(THE TASK): Line by line, repeat the material below without any deviation.

(AVAILABLE DATA):
----------

-- ==== Sys2Proof/Machine/State.lean ====
section
/-! DEFINITION. State.lean: the state of the package, the reasons a step can stop, and the state after reset. -/
namespace Sys2Proof.Machine

/-- The faults of a step. -/
inductive Fault
  /-- raised by `step` on a module without power (R399): nothing on it is powered, so nothing happens. Safe. -/
  | noPower
deriving DecidableEq, Repr

/-- The refusals of a step. -/
inductive Refusal
  /-- answered by `exec`'s arm of an instruction that has no meaning yet, with its mnemonic. Safe. -/
  | notModelled (mnemonic : String)
  /-- answered by every instruction's meaning in a state whose focus names no live split: no split executes the
  instruction, so it has no effect to give. `step` never meets it. Safe. -/
  | noExecutingSplit
deriving DecidableEq, Repr

/-- The state of one Yarenos 480 module. The fields down to `images` are the model's own (log entries 1, 2
and 63), the last what each Cudric image that the module has written holds, by the image's sections; INVENTORY.md lists the rule that names each of the others. -/
structure State where
  agenda   : List Cue
  focus    : Option Focus
  fresh    : Nat
  issues   : Nat
  nextId   : Nat
  images   : List (List (Nat × Nat × List Byte) × ImageState)
  faded    : Nat
  powered  : Bool
  dt       : Nat
  dies     : List Die
  power    : Power
  devState : DevState
  devReason : Nat
  failedBoundary : Option Nat
  laneRepairs : List Nat
  peersDown : List Nat
  mem      : Mem
  touched  : List Nat
  homes    : SMap Home
  he       : SMap Nat
  l2       : SMap (List Nat)
  stalled  : List (Nat × Nat × List (Nat × Byte))
  hostMem  : Mem
  irqs     : List Nat
  msix     : SMap MsixEntry
  pba      : List Nat
  reply    : Option HostReply
  cores    : SMap CoreUnit
  clusters : SMap Cluster
  cohorts  : SMap Cohort
  crews    : SMap Crew
  service  : Option Launch
  accs     : SMap Access
  copies   : SMap CopyOp
  spgrow   : List Spgrow
  streams  : SMap Stream
  wells    : SMap Well
  sync     : SMap SyncSlice
  locks    : SMap Lock
  slots    : SMap Staging
  track    : SMap Track
  dramStacks   : SMap Stack
  mig      : Migration
  badPages : SMap BadPage
  ctxs     : SMap Context
  queues   : SMap Queue
  launches : SMap Launch
  csrs     : PackageCsrs
  monitors : SMap Monitor
  viols    : SMap W32
  cmd      : CmdRegs
  evt      : DevRing
  dbg      : DevRing
  scopes   : SMap QScope
deriving DecidableEq, Repr

/-- The byte an unlisted address reads as, in device and in host memory (log entry 5: DESIGN CHOICE). -/
def emptyByte : Byte := 0

/-- The canonical form of memory: rising addresses, and no byte listed that equals an unlisted one. -/
def Memory.wf (m : Mem) : Bool := SMap.rising m && m.all (fun p => p.2 != emptyByte)

/-- The training values boot firmware loads for a pseudo-channel without stored training (R351). -/
def Train.untrained : Train :=
  { rdly := List.replicate 17 64, wdly := List.replicate 17 64, vref := 40, live := List.replicate 34 64 ++ [40, 0] }

/-- The module right after a reset, in BOOT, whose boot ROM will find the firmware verified (R400, log entry 62): in BOOT
`devReason` holds the REASON of a boot that will fail, and 0 of one that will not. Training registers not listed read as
boot firmware loads them (R351). -/
def State.reset : State :=
  { agenda := [], focus := none, fresh := 0, issues := 0, nextId := 1, images := [], faded := 0, powered := true, dt := 0
    dies := [{}, {}, {}, {}], power := {}, devState := .boot, devReason := 0, failedBoundary := none
    laneRepairs := [0, 0, 0, 0], peersDown := [], mem := [], touched := [], homes := [], he := [], l2 := []
    stalled := [], hostMem := [], irqs := [], msix := [], pba := [], reply := none, cores := [], clusters := [], cohorts := [], crews := [], service := none, accs := []
    copies := [], spgrow := [], streams := [], wells := [], sync := [], locks := [], slots := [], track := []
    dramStacks := [], mig := {}, badPages := [], ctxs := [], queues := [], launches := [], csrs := {}, monitors := []
    viols := [], cmd := {}, evt := {}, dbg := {}, scopes := [] }

end Sys2Proof.Machine
end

----------

(ANSWER TO THIS PROBLEM):
-- ==== Sys2Proof/Machine/State.lean ====
section
/-! DEFINITION. State.lean: the state of the package, the reasons a step can stop, and the state after reset. -/
namespace Sys2Proof.Machine

/-- The faults of a step. -/
inductive Fault
  /-- raised by `step` on a module without power (R399): nothing on it is powered, so nothing happens. Safe. -/
  | noPower
deriving DecidableEq, Repr

/-- The refusals of a step. -/
inductive Refusal
  /-- answered by `exec`'s arm of an instruction that has no meaning yet, with its mnemonic. Safe. -/
  | notModelled (mnemonic : String)
  /-- answered by every instruction's meaning in a state whose focus names no live split: no split executes the
  instruction, so it has no effect to give. `step` never meets it. Safe. -/
  | noExecutingSplit
deriving DecidableEq, Repr

/-- The state of one Yarenos 480 module. The fields down to `images` are the model's own (log entries 1, 2
and 63), the last what each Cudric image that the module has written holds, by the image's sections; INVENTORY.md lists the rule that names each of the others. -/
structure State where
  agenda   : List Cue
  focus    : Option Focus
  fresh    : Nat
  issues   : Nat
  nextId   : Nat
  images   : List (List (Nat × Nat × List Byte) × ImageState)
  faded    : Nat
  powered  : Bool
  dt       : Nat
  dies     : List Die
  power    : Power
  devState : DevState
  devReason : Nat
  failedBoundary : Option Nat
  laneRepairs : List Nat
  peersDown : List Nat
  mem      : Mem
  touched  : List Nat
  homes    : SMap Home
  he       : SMap Nat
  l2       : SMap (List Nat)
  stalled  : List (Nat × Nat × List (Nat × Byte))
  hostMem  : Mem
  irqs     : List Nat
  msix     : SMap MsixEntry
  pba      : List Nat
  reply    : Option HostReply
  cores    : SMap CoreUnit
  clusters : SMap Cluster
  cohorts  : SMap Cohort
  crews    : SMap Crew
  service  : Option Launch
  accs     : SMap Access
  copies   : SMap CopyOp
  spgrow   : List Spgrow
  streams  : SMap Stream
  wells    : SMap Well
  sync     : SMap SyncSlice
  locks    : SMap Lock
  slots    : SMap Staging
  track    : SMap Track
  dramStacks   : SMap Stack
  mig      : Migration
  badPages : SMap BadPage
  ctxs     : SMap Context
  queues   : SMap Queue
  launches : SMap Launch
  csrs     : PackageCsrs
  monitors : SMap Monitor
  viols    : SMap W32
  cmd      : CmdRegs
  evt      : DevRing
  dbg      : DevRing
  scopes   : SMap QScope
deriving DecidableEq, Repr

/-- The byte an unlisted address reads as, in device and in host memory (log entry 5: DESIGN CHOICE). -/
def emptyByte : Byte := 0

/-- The canonical form of memory: rising addresses, and no byte listed that equals an unlisted one. -/
def Memory.wf (m : Mem) : Bool := SMap.rising m && m.all (fun p => p.2 != emptyByte)

/-- The training values boot firmware loads for a pseudo-channel without stored training (R351). -/
def Train.untrained : Train :=
  { rdly := List.replicate 17 64, wdly := List.replicate 17 64, vref := 40, live := List.replicate 34 64 ++ [40, 0] }

/-- The module right after a reset, in BOOT, whose boot ROM will find the firmware verified (R400, log entry 62): in BOOT
`devReason` holds the REASON of a boot that will fail, and 0 of one that will not. Training registers not listed read as
boot firmware loads them (R351). -/
def State.reset : State :=
  { agenda := [], focus := none, fresh := 0, issues := 0, nextId := 1, images := [], faded := 0, powered := true, dt := 0
    dies := [{}, {}, {}, {}], power := {}, devState := .boot, devReason := 0, failedBoundary := none
    laneRepairs := [0, 0, 0, 0], peersDown := [], mem := [], touched := [], homes := [], he := [], l2 := []
    stalled := [], hostMem := [], irqs := [], msix := [], pba := [], reply := none, cores := [], clusters := [], cohorts := [], crews := [], service := none, accs := []
    copies := [], spgrow := [], streams := [], wells := [], sync := [], locks := [], slots := [], track := []
    dramStacks := [], mig := {}, badPages := [], ctxs := [], queues := [], launches := [], csrs := {}, monitors := []
    viols := [], cmd := {}, evt := {}, dbg := {}, scopes := [] }

end Sys2Proof.Machine
end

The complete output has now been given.